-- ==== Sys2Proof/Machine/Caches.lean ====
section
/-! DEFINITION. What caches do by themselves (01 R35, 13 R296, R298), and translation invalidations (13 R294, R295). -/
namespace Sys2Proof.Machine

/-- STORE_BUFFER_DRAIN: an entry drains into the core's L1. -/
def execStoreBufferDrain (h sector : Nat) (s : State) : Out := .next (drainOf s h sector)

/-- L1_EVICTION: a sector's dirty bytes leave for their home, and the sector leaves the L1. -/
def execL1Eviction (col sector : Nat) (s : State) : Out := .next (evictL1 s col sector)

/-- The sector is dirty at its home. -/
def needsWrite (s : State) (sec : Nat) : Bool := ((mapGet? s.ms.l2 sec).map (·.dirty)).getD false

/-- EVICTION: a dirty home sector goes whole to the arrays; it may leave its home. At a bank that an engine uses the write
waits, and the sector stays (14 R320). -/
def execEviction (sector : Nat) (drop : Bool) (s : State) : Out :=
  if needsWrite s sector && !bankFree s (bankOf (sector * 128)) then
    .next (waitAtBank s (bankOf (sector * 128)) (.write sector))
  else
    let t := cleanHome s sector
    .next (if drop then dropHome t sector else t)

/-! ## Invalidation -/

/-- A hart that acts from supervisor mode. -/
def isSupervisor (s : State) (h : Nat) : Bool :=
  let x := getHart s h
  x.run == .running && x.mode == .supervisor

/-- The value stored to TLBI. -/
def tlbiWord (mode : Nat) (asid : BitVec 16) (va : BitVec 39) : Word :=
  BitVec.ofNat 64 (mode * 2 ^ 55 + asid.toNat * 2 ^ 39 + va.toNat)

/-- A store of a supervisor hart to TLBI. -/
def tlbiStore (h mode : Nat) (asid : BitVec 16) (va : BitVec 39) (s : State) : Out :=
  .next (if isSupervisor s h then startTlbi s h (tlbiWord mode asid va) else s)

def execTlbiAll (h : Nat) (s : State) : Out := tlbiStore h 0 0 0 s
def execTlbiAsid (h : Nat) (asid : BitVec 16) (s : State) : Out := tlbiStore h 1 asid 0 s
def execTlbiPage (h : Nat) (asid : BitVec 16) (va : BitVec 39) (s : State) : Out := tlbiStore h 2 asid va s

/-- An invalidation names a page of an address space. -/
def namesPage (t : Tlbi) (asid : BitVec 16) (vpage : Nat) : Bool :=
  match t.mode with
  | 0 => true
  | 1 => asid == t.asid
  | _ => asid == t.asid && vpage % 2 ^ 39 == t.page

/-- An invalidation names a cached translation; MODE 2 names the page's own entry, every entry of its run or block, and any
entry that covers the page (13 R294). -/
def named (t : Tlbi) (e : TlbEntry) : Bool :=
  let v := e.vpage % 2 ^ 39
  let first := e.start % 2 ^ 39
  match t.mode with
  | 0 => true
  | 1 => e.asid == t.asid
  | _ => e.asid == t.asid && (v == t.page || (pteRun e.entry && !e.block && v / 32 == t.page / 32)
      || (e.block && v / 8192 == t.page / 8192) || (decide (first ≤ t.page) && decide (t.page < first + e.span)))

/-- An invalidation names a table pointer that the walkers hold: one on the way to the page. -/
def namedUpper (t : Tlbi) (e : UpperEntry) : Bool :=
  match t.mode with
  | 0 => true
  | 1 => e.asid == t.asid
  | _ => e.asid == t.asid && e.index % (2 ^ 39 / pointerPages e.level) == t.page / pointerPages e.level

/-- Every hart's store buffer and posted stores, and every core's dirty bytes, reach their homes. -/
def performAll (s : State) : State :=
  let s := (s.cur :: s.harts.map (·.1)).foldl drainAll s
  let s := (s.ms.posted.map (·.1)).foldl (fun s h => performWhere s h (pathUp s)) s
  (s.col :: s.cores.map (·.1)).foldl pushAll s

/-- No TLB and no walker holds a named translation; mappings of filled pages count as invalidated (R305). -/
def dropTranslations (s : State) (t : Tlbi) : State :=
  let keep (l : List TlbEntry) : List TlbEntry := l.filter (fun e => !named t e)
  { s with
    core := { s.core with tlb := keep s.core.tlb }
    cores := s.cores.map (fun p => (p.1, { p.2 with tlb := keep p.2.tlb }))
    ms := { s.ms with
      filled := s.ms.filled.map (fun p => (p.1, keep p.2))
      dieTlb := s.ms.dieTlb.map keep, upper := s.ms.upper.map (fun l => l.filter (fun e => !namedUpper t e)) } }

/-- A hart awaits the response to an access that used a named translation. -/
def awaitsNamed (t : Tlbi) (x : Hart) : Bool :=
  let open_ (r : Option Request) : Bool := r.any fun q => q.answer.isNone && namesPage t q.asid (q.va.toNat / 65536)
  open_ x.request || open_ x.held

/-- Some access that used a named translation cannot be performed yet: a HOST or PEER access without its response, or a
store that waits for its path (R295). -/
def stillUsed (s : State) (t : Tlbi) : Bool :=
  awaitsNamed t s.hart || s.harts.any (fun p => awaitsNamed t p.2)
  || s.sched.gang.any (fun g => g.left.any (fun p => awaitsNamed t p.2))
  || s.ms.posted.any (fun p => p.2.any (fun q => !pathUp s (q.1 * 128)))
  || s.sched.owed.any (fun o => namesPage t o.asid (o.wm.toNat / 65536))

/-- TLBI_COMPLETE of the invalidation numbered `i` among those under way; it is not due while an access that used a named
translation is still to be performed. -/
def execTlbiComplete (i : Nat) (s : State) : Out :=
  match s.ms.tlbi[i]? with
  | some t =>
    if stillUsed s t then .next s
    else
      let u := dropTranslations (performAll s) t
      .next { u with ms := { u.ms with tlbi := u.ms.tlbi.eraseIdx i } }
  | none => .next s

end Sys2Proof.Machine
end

####

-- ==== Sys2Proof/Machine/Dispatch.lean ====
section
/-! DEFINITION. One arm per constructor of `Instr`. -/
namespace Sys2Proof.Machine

####

Lines in the records that hold the word "bytes" are to be counted; give only the total.

● **WRITTEN ANSWER**:
2